The threat was enough to ignite a storm of
opposition to the proposed penalty from the very workers and families we were
trying to protect. (We didn’t back down and Bridgestone-Firestone didn’t carry
out its threat, but the political fallout was intense.)
For years political scientists have wondered
why so many working class and poor citizens of so-called “red” states vote
against their economic self-interest. The usual explanation is that, for these
voters, economic issues are trumped by social and cultural issues like guns,
abortion, and race.
I’m not so sure. The wages of production
workers have been dropping for thirty years, adjusted for inflation, and their
economic security has disappeared. Companies can and do shut down, sometimes
literally overnight. A smaller share of working-age Americans hold jobs today
than at any time in more than three decades.
People are so desperate for jobs they don’t
want to rock the boat. They don’t want rules and regulations enforced that
might cost them their livelihoods. For them, a job is precious — sometimes even
more precious than a safe workplace or safe drinking water.

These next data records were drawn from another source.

-- ==== Sys2Proof/Tests/Slice0.lean ====
section
/-! SUPPORT. The model's own tests: the operand checks, one step of each command on a small state, and states and
operands that meet the hypotheses of each statement. -/

namespace Sys2Proof.Tests
open Sys2Proof Sys2Proof.Machine

/-! ### Small states -/

/-- The state after a command. -/
def after (c : Instr) (s : State) : State :=
  match exec c s with
  | .next t => t
  | _ => s

/-- A request to address 5 with tag 7. -/
def request (payload : List Byte) : Request :=
  ⟨5, 7, 0, BitVec.ofNat 8 payload.length, payload ++ List.replicate (32 - payload.length) 0⟩

/-- A bank of zero rows but for these. -/
def bankOf (policy : List Byte) (rows : List (TableId × Nat × List Byte)) : Bank :=
  rows.foldl (fun b e => b.setRow e.1 e.2.1 (Row.ofBytes e.2.2)) (Bank.zero.setRow .policy 0 (Row.ofBytes policy))

/-- Pin and function rows: P0 of DOUT; P1 of PG0; P2 of CC0 and watched. -/
def unitRows : List (TableId × Nat × List Byte) :=
  [(.pin, 0, [1, 0, 0, 0, 2, 0, 3, 0]), (.pin, 1, [2, 0, 0, 1, 0, 0, 0, 0]), (.pin, 2, [6, 10, 0, 0, 0, 1, 0, 2]),
   (.func, 0, [1, 1, 0, 0, 0, 0, 0, 0]), (.func, 4, [1, 0, 0, 0, 0, 0, 0, 0])]

/-- Slot rows of all nine channels; the image has 33 bytes. -/
def slotRows : List (TableId × Nat × List Byte) :=
  [(.slot, 0, [1, 0, 0, 0, 0]), (.slot, 1, [2, 0, 3, 0, 0]), (.slot, 2, [3, 0, 7, 0, 0]),
   (.slot, 3, [4, 0, 8, 0, 0]), (.slot, 4, [0x81, 0, 10, 0, 0]), (.slot, 5, [0x82, 0, 13, 0, 0]),
   (.slot, 6, [0x83, 0, 17, 0, 0]), (.slot, 7, [0x84, 0, 21, 0, 1]), (.slot, 8, [0x85, 0, 31, 0, 0])]

/-- Timeout 1, divisor 10, IMMEDIATE, ON_FRAME, permit YES. -/
def bank : Bank := bankOf [1, 0, 10, 0, 1, 1, 0, 0] (unitRows ++ slotRows)

/-- The same units with STROBED mode and permit NO, and a PG0 row that differs. -/
def strobedBank : Bank :=
  bankOf [1, 0, 10, 1, 0, 0, 0, 0] (unitRows ++ slotRows ++ [(.func, 0, [1, 0, 0, 0, 0, 0, 0, 0])])

/-- The links up, nothing in passage, a forwarding delay of idles on the line. -/
def up : State :=
  { State.reset with
    link := { LinkInterface.reset .idle with inState := .up, line := List.replicate 48 .plainIdle } }

/-- At address 5. -/
def standby : State := { up with mc := { up.mc with address := 5, mode := .standby } }

/-- At address 5 with generation 3, on this bank. -/
def runningOn (b : Bank) : State :=
  { up with
    banks := ⟨Bank.zero, b, .bank1, 3, none, .idle⟩
    mc := { up.mc with address := 5, mode := .running, timer := some 100 }
    pg := up.pg.set 0 { PulseGen.reset with state := .stopped }
    pins := { up.pins with owner := up.pins.owner.set 0 .direct } }

/-- At address 5 with generation 3. -/
def running : State := runningOn bank

/-- In FALLBACK after a timeout. -/
def fallen : State := running.enterFallback .timeout

/-- Generation 4 armed in the bank of `standby`'s STAGED role. -/
def armedAt4 (b : Bank) (s : State) : State :=
  { s with banks := { s.banks.setStaged b with armed := some 4 } }

/-- The frame's symbols follow its start delimiter on the line. -/
def carrying (f : Frame) (s : State) : State :=
  { s with
    fp := { s.fp with frame := some f }
    link := { s.link with
      out := .idle, line := List.replicate 48 .plainIdle ++ .startDelimiter :: f.arrived.map Sym.out } }

/-- Eight header bytes with a good check. -/
def headerBytes (type gen : Byte) (length : Half) (hop : Byte) : List Byte :=
  let first := [type, gen, 0x11, 0x22] ++ bytes16 length ++ [hop]
  first ++ [crc8 first]

/-- A frame whose header has not arrived whole. -/
def opening (bytes : List Byte) : Frame := { Frame.opened .bank0 with arrived := bytes.map Sym.byte }

/-- A frame with a good header, after these positions. -/
def headed (type : FrameType) (length : Nat) (arrived : List Sym) : Frame :=
  { Frame.opened .bank0 with arrived := arrived, header := .good type length }

/-- `n` bytes that are all 9. -/
def nines (n : Nat) : List Sym := List.replicate n (.byte 9)

/-- A PROCESS frame before its segment. -/
def beforeSegment : Frame := headed .process 33 (nines 8)

/-- A processed frame on `running`, after `n` positions. -/
def processedFrame (n : Nat) : Frame := { headed .process 33 (nines n) with processed := true, bound := .bank1 }

/-- The frame with a good trailer after its positions so far. -/
def closed (f : Frame) : Frame :=
  { f with arrived := f.arrived ++ (bytes32 (crc32 (f.arrived.map Sym.value))).map Sym.byte }

/-- At a frame before its segment. -/
def atSegment (s : State) : State := carrying beforeSegment s

/-- The first `n` bytes of the last segment on the line. -/
def reply (n : Nat) (s : State) : List Byte :=
  ((s.link.line.drop (s.link.line.length - 40)).map OutSym.byte).take n

/-- The reply to a request at a node with a frame before its segment. -/
def replyTo (c : Instr) (n : Nat) (s : State) : List Byte := reply n (after c (atSegment s))

/-- All pads at this level. -/
def pads (high : Bool) : List PadField := List.replicate 24 (.level high)

/-! ### Operands -/

theorem test_wf_sample_reads_24_pads :
    (Instr.sample (pads true)).wf = true ∧ (Instr.sample (List.replicate 23 .floating)).wf = false ∧
    (Instr.endOfReset (List.replicate 25 .floating)).wf = false := by decide +kernel

theorem test_wf_break_idle_address :
    (Instr.validSymbol (.breakIdle 250)).wf = true ∧ (Instr.validSymbol (.breakIdle 251)).wf = false := by decide +kernel

theorem test_wf_payload_of_32 :
    (Instr.arm (request [4])).wf = true ∧ (Instr.arm ⟨5, 7, 0, 1, List.replicate 31 0⟩).wf = false := by decide +kernel

theorem test_wf_bad_opcode :
    (Instr.badOpcode 0x04 (request [])).wf = true ∧ (Instr.badOpcode 0x51 (request [])).wf = false ∧
    (Instr.badOpcode 0x04 ⟨5, 7, 0, 0, []⟩).wf = false := by decide +kernel

theorem test_wf_completing_symbols :
    (Instr.frameHeader (nines 8)).wf = true ∧ (Instr.frameHeader []).wf = false ∧
    (Instr.frameHeader (nines 9)).wf = false ∧ (Instr.addressField (nines 2)).wf = true ∧
    (Instr.addressField []).wf = false ∧ (Instr.addressField (nines 3)).wf = false ∧
    (Instr.badSegment (nines 40)).wf = true ∧ (Instr.badSegment []).wf = false ∧
    (Instr.badSegment (nines 41)).wf = false := by decide +kernel

theorem test_wf_empty_segment :
    (Instr.emptySegment (List.replicate 37 0)).wf = true ∧
    (Instr.emptySegment (List.replicate 36 0)).wf = false := by decide +kernel

theorem test_no_row_has_bits : decodeTableWord 8 0 = none ∧ State.withFetchWord State.reset 8 0 = State.reset :=
  ⟨rfl, rfl⟩

theorem test_check_values :
    crc32 [0x31, 0x32, 0x33, 0x34, 0x35, 0x36, 0x37, 0x38, 0x39] = 0xFC891918 ∧
    crc16 [0x31, 0x32, 0x33, 0x34, 0x35, 0x36, 0x37, 0x38, 0x39] = 0x29B1 ∧
    crc8 [0x31, 0x32, 0x33, 0x34, 0x35, 0x36, 0x37, 0x38, 0x39] = 0xF4 := by decide +kernel

theorem test_banks_pass_validation : validate bank = none ∧ validate strobedBank = none := by decide +kernel

theorem test_validation_names_first_failure :
    validate Bank.zero = some ⟨.policy, 0, .badValue⟩ ∧
    validate (bank.setRow .func 1 (Row.ofBytes [1, 0])) = some ⟨.func, 1, .unplaced⟩ ∧
    validate (bank.setRow .pin 3 (Row.ofBytes [2])) = some ⟨.pin, 3, .multiplaced⟩ ∧
    validate (bank.setRow .slot 9 (Row.ofBytes [0x81, 0, 12])) = some ⟨.slot, 9, .overlap⟩ := by decide +kernel

/-! ### One step of each command -/

theorem test_power_reset : (after .powerReset running).mc = ModeController.reset ⟨true, false, false⟩ ∧
    (after .powerReset running).held = true ∧ (after .powerReset running).link.out = .silent := by decide +kernel

theorem test_pin_reset_adds_its_cause :
    (after .pinReset running).mc.resetCause = ⟨true, true, false⟩ ∧ (after .pinReset running).banks.gen = 0 := by
  decide +kernel

theorem test_soft_reset_waits_for_the_carrier :
    let s := { running with mc := { running.mc with restart := some 0 } }
    (after .softReset s).mc.resetCause = ⟨true, false, true⟩ ∧ (after .softReset running).mc = running.mc := by
  decide +kernel

theorem test_end_of_reset_samples :
    let s := after (.endOfReset (pads true)) { after .pinReset running with hold := ⟨.off, .timing, .off⟩ }
    s.sampler.level = 0xFFFFFF ∧ s.link.out = .brk ∧ s.held = false := by decide +kernel

theorem test_supply_good_and_nrst_rises :
    (after .supplyGood (after .powerReset running)).hold = ⟨.timing, .off, .off⟩ ∧
    (after .nrstRises (after .pinReset running)).hold = ⟨.off, .timing, .off⟩ := by decide +kernel

theorem test_valid_symbol_settles :
    (after (.validSymbol .plainIdle) State.reset).link.inState = .settling ∧
    (after (.validSymbol .plainIdle) State.reset).link.cleanIdles = 1 ∧
    (after (.validSymbol (.breakIdle 3)) up).link.breakMark = some 3 := by decide +kernel

theorem test_symbol_error_damages :
    ((after .symbolError (carrying (processedFrame 60) running)).fp.frame.map Frame.damaged) = some true ∧
    (after .symbolError (carrying (processedFrame 60) running)).link.line.getLast? = some .error := by
  decide +kernel

theorem test_link_up :
    let s := { State.reset with link := { State.reset.link with inState := .settling, cleanIdles := 1024 } }
    (after .linkUp s).link.inState = .up ∧ (after .linkUp s).link.out = .idle := by decide +kernel

theorem test_link_down_enters_fallback :
    (after .linkDownEvent running).mc.mode = .fallback ∧ (after .linkDownEvent running).mc.cause = .link ∧
    (after .linkDownEvent running).link.inState = .down ∧ (after .linkDownEvent running).link.out = .brk := by
  decide +kernel

theorem test_start_delimiter :
    (after .startDelimiter up).fp.frame = some (Frame.opened .bank0) ∧
    (after .startDelimiter State.reset).stats.aborted = 1 := by decide +kernel

theorem test_frame_header_position_and_hop :
    let hdr := headerBytes 0xA1 3 33 9
    let s := after (.frameHeader ((hdr.drop 7).map Sym.byte)) (carrying (opening (hdr.take 7)) running)
    s.fp.position = 9 ∧
    s.link.line.getLast? = some (.data (crc8 (hdr.take 6 ++ [10]))) ∧
    (s.fp.frame.map Frame.processed) = some true := by decide +kernel

theorem test_address_field :
    let s := after (.addressField [.byte 250, .byte 0]) (carrying (headed .address 0 (nines 8)) up)
    (s.fp.frame.map Frame.provisional) = some (some 250) ∧
    s.link.line.drop (s.link.line.length - 2) = [.data 251, .data 0] := by decide +kernel

theorem test_bad_segment_is_counted_and_forwarded :
    let s := after (.badSegment (nines 40)) (atSegment running)
    s.stats.headerErrors = 1 ∧ reply 40 s = List.replicate 40 9 := by decide +kernel

theorem test_empty_segment_collects :
    let s := { running with mx := { running.mx with slot := .answering ⟨7, 0x21, 0, 0, [4]⟩ } }
    replyTo (.emptySegment []) 7 s = [2, 5, 7, 0, 0, 1, 4] ∧
    (after (.emptySegment []) (atSegment s)).mx.slot = .idle := by decide +kernel

theorem test_identify :
    replyTo (.identify (request [])) 22 running =
      [2, 5, 7, 0, 0, 16, 0xEC, 0x18, 0x24, 3, 5, 2, 3, 0, 0, 1, 0, 0, 0, 0, 0, 0] := by decide +kernel

theorem test_read_status :
    replyTo (.readStatus (request [])) 8 { running with stats := { Stats.zero with goodFrames := 0x0102 } } =
      [2, 5, 7, 0, 0, 32, 2, 1] := by decide +kernel

theorem test_read_owners :
    (replyTo (.readOwners (request [])) 36 running) = [2, 5, 7, 0, 0, 30, 1] ++ List.replicate 23 0 ++
      [1, 0, 0, 2, 0, 0] := by decide +kernel

theorem test_bad_opcode : replyTo (.badOpcode 0x04 (request [])) 6 running = [2, 5, 7, 0x80, 0, 0] := by
  decide +kernel

theorem test_open_view :
    (after (.openView (request [1, 2, 7])) (atSegment running)).mx.view = ⟨.staged, .func, 7⟩ ∧
    replyTo (.openView (request [1, 2, 8])) 6 running = [2, 5, 7, 0x82, 0, 0] := by decide +kernel

theorem test_read_rows :
    let s := { running with mx := { running.mx with view := ⟨.active, .pin, 0⟩ } }
    replyTo (.readRows (request [1])) 14 s = [2, 5, 7, 0, 0, 8, 1, 0, 0, 0, 2, 0, 3, 0] := by decide +kernel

This is especially true in poorer regions of
the country like West Virginia and through much of the South and rural America
— so-called “red” states where the old working class has been voting
Republican. Guns, abortion, and race are part of the explanation. But don’t
overlook economic anxieties that translate into a willingness to vote for
whatever it is that industry wants.
This may explain why Republican officials who
have been casting their votes against unions, against expanding Medicaid,
against raising the minimum wage, against extended unemployment insurance, and
against jobs bills that would put people to work, continue to be elected and
re-elected. They obviously have the support of corporate patrons who want to
keep unemployment high and workers insecure because a pliant working class
helps their bottom lines. But they also, paradoxically, get the votes of many
workers who are clinging so desperately to their jobs that they’re afraid of
change and too cowed to make a ruckus.
The best bulwark against corporate
irresponsibility is a strong and growing middle class. But in order to summon
the political will to achieve it, we have to overcome the timidity that flows
from economic desperation. It’s a diabolical chicken-and-egg conundrum at a the
core of American politics today.
ROBERT B. REICH, Chancellor’s Professor of Public Policy at
the University of California at Berkeley and Senior Fellow at the Blum Center
for Developing Economies, was Secretary of Labor in the Clinton administration.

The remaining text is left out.